SUPPLIED DATA:

/-- Acknowledgement and credits of a received header (R438, R440, R447). A class has two reserved credits; one more that comes
back counts as a shared one (log 88). -/
def takeAck (s : State) (p : Nat) (h : Word) : State :=
  let l := s.link p
  let oldest := (l.txSeq + 4096 - l.replayBuf.length) % 4096
  let n := (hdrAck h + 4096 - oldest) % 4096
  let got := decide (0 < n) && decide (n ≤ l.replayBuf.length)
  let s := s.updLink p fun l =>
    let c := 2 * wfld h 30 2 + wfld h 29 1
    let r := aget 0 l.credits c + wfld h 24 5
    let l := { l with credits := aput l.credits c (min 2 r), shared := l.shared + wfld h 16 8 + (r - 2) }
    if got then sendKeys { l with replayBuf := l.replayBuf.drop n, nakCount := 0, kxReplay := false } else l
  if got && l.state = .replay then dropAll (setPort s p .up 0) (portRes p) else s

/-- A nak asks for replay from the flit it names; the eighth for one flit starts a retrain (R439, R440). -/
def takeNak (s : State) (p : Nat) : State :=
  let n := (s.link p).nakCount + 1
  let s := s.updLink p fun l => { l with nakCount := n }
  if (s.link p).replayBuf = [] then s
  else if 8 ≤ n then startRetrain s p
  else startReplay s p

/-- An accepted flit: the next sequence number, and an acknowledgement at 16 (R438). -/
def acceptSeq (l : Link) : Link :=
  let l := { l with rxSeq := (l.rxSeq + 1) % 4096, unacked := l.unacked + 1, nakSent := false }
  if 16 ≤ l.unacked then sendControl l false else l

/-- What the FEC made of the codewords that a flit touches (R427, R441, R461): corrected symbols and uncorrectable codewords
count, and the times of the latter are kept for 1 ms by lane. -/
def takeFec (s : State) (p : Nat) (fec : List (Fin 8 × Nat)) : State :=
  s.updLink p fun l => fec.foldl (fun l e =>
    if e.2 ≤ rsMax then { l with fcorr := sat32 l.fcorr e.2 }
    else { l with
      funcorr := sat32 l.funcorr 1
      badCw := aput l.badCw e.1.val (s.mono :: (aget [] l.badCw e.1.val).filter fun x => decide (s.mono < x + 1000000)) }) l

/-- A lane has recorded more than 16 uncorrectable codewords within 1 ms (R441). -/
def laneBad (s : State) (l : Link) : Bool :=
  l.badCw.any fun e => decide (16 < (e.2.filter fun x => decide (s.mono < x + 1000000)).length)

/-- A received flit passes its checks (R427, R432, R438): none when it is discarded, which a NAK answers. -/
def arrive (s : State) (p : Nat) (f : WireFlit) : State × Option FlitRec :=
  let s := takeFec s p f.chk.fec
  if laneBad s (s.link p) then (startRetrain s p, none)
  else if !flitOk f || f.chk.fec.any fun e => decide (rsMax < e.2) then
    (s.updLink p fun l => discardFlit { l with crc := sat32 l.crc 1 }, none)
  else
    if hdrType f.hdr ≠ 2 && hdrSeq f.hdr ≠ (s.link p).rxSeq then (s.updLink p discardFlit, none)
    else
      let s := takeAck s p f.hdr
      (if hdrNak f.hdr then takeNak s p else s, some { hdr := f.hdr, payload := f.payload })

/-- A received data, control or key flit (R432, R438). -/
def execFlit (p : LaneNo) (hdr : Word) (payload : List Byte) (chk : FlitCheck) (s : State) : Result :=
  .next (
    let l := s.link p.val
    let ty := hdrType hdr
    let f : WireFlit := ⟨hdr, payload, chk⟩
    if s.power ≠ .run || !(linkRuns l || l.state = .key) || (flitOk f && (ty = 1 || (ty = 0 && !linkRuns l))) then s
    else match arrive s p.val f with
      | (s, none) => s
      | (s, some f) =>
        let s := if ty = 2 then s
          else s.updLink p.val fun l =>
            acceptSeq (if ty = 0 then enterBuffer { l with rxGroup := l.rxGroup ++ [f] } (hdrCls f.hdr) else l)
        pump s p.val)

/-- The flits of a group as their sender had them (R436). -/
def openGroup (l : Link) : List FlitRec :=
  l.rxGroup.zipIdx.map fun q =>
    let b := groupCrypt l.rxKey (groupNonce l.rxSalt l.rxSealed) q.2 q.1.payload
    let b := b.take (wfld q.1.hdr 7 8)
    { q.1 with payload := b, pkt := (wordOf (b.take 8), wordOf ((b.drop 8).take 8)) }

/-- A seal verifies (R437): its group goes to the router. -/
def sealOk (s : State) (p : Nat) : State :=
  let g := openGroup (s.link p)
  let s := s.updLink p fun l =>
    let l := acceptSeq { l with rxGroup := [], sealFails := 0, rxSealed := l.rxSealed + 1 }
    if l.rxSealed = 2 ^ 32 then rxRekey l else l
  pumpAll (g.foldl (fun s f => forward s p f) s)

/-- A seal does not verify (R437): a NAK of the group's first flit, whose flits give up their places; a second one retrains. -/
def sealBad (s : State) (p : Nat) : State :=
  let l := s.link p
  let occ := l.rxGroup.foldl (fun m f => aput m (hdrCls f.hdr) (aget [] m (hdrCls f.hdr)).dropLast) l.occ
  let s := s.updLink p fun l => { l with
    rxSeq := (l.rxSeq + 4096 - l.rxGroup.length % 4096) % 4096, rxGroup := [], occ := occ, sealFails := l.sealFails + 1 }
  if 2 ≤ l.sealFails + 1 then startRetrain (s.updLink p fun l => { l with sealFails := 0 }) p
  else s.updLink p fun l => { sendControl l true with nakSent := true }

/-- A received seal flit (R437, R438): it is checked and accepted as any numbered flit is, and its tag is compared. -/
def execSeal (p : LaneNo) (f : WireFlit) (s : State) : Result :=
  .next (
    let l := s.link p.val
    if s.power ≠ .run || !linkRuns l || (flitOk f && hdrType f.hdr ≠ 1) then s
    else match arrive s p.val f with
      | (s, none) => s
      | (s, some f) =>
        let l := s.link p.val
        if l.rxGroup = [] then s.updLink p.val acceptSeq
        else if f.payload.take 16 = groupTag l.rxKey (groupNonce l.rxSalt l.rxSealed) l.rxGroup then sealOk s p.val
        else sealBad s p.val)

/-! ### Timers (R436, R438 to R440, R444) -/

def execSealGroupClose (p : LaneNo) (s : State) : Result :=
  .next (if s.power = .run && linkRuns (s.link p.val) then pump (closeGroup s p.val) p.val else s)

def execAckTimer (p : LaneNo) (s : State) : Result :=
  .next (
    let l := s.link p.val
    if s.power = .run && (linkRuns l || l.state = .key) && l.unacked ≠ 0 then
      s.updLink p.val fun l => sendControl l false
    else s)

/-- No acknowledgement has advanced for 5 us (R439); a replay that has not completed in 50 us becomes a retrain (R440). -/
def execReplay (p : LaneNo) (s : State) : Result :=
  .next (
    let l := s.link p.val
    if s.power ≠ .run || !(linkRuns l || l.state = .key) || l.replayBuf = [] then s
    else if (l.state = .replay || l.kxReplay) && decide (l.replayStart + 50000 ≤ s.mono) then startRetrain s p.val
    else startReplay s p.val)

/-- A lane loses signal or lock (R441). -/
def execLossOfSignal (p : LaneNo) (lane : Fin 8) (s : State) : Result :=
  .next (if s.power = .run && decide (lane.val < (s.link p.val).cwid) then startRetrain s p.val else s)

def execRetrain (p : LaneNo) (s : State) : Result := .next (if s.power = .run then startRetrain s p.val else s)

/-! ### The lane decision (R442, R443) -/

/-- Widths a port narrows to. -/
def narrow (n : Nat) : Nat := if 8 ≤ n then 8 else if 4 ≤ n then 4 else if 2 ≤ n then 2 else n

/-- Structure ID of a lane of an octet; 8 is the spare (R682). -/
def laneId (o l : Nat) : Nat := 9 * 2 ^ 60 + o * 2 ^ 48 + l

/-- The octet's spare lane takes the first failed lane, where R442 lets it; the lanes that stay failed. -/
def useSpare (s : State) (p : Nat) (failed : List Nat) (spareGood : Bool) : State × List Nat :=
  let o := p / 8
  let oc := s.octet o
  match failed with
  | [] => (s, [])
  | i :: is =>
    let l := p % 8 + i
    if !oc.spent && oc.sparePort = some p && spareGood then
      let s := s.updOctet o fun x =>
        { x with spent := true, sused := true, slane := BitVec.ofNat 3 l, fail := x.fail &&& ~~~(BitVec.ofNat 8 (2 ^ l)) }
      (repaired s (srcPort p) (laneId o 8) (laneId o l) 0x09 o l 1 0, is)
    else (s, i :: is)

/-- Lanes of a port that stay failed are recorded, and no longer count as replaced; those that newly leave service are measured
and journaled (R443, R462). -/
def markLanes (s : State) (p w : Nat) (failed : List Nat) : State :=
  let o := p / 8
  let old := (s.octet o).fail
  let s := s.updOctet o fun x =>
    { x with
      sused := x.sused && !(failed.any fun i => p % 8 + i = x.slane.toNat)
      fail := (List.range w).foldl (fun (f : BitVec 8) i =>
        if failed.contains i then f ||| BitVec.ofNat 8 (2 ^ (p % 8 + i)) else f &&& ~~~(BitVec.ofNat 8 (2 ^ (p % 8 + i)))) x.fail }
  (failed.filter fun i => !old.getLsbD (p % 8 + i)).foldl (fun s i =>
    lostStruct s (srcPort p) (laneId o (p % 8 + i)) 0x09 o (p % 8 + i) 0) s

/-- The flit layer starts again after a retrain: both directions take new keys, and the oldest unacknowledged flit leads
the resend (R437, R441). The recovery has ended (R445). -/
def restartLink (s : State) (p : Nat) : State :=
  dropAll (pump ((setPort s p .up 0).updLink p fun l => resendFrom (rxRekey (txRekey { l with sealFails := 0 })) 0) p) (portRes p)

TASK ITEM: Your task is to copy each line of the entries that includes the word "true".

RESULT OF THIS EXERCISE:
  else s.updLink p fun l => { sendControl l true with nakSent := true }
        { x with spent := true, sused := true, slane := BitVec.ofNat 3 l, fail := x.fail &&& ~~~(BitVec.ofNat 8 (2 ^ l)) }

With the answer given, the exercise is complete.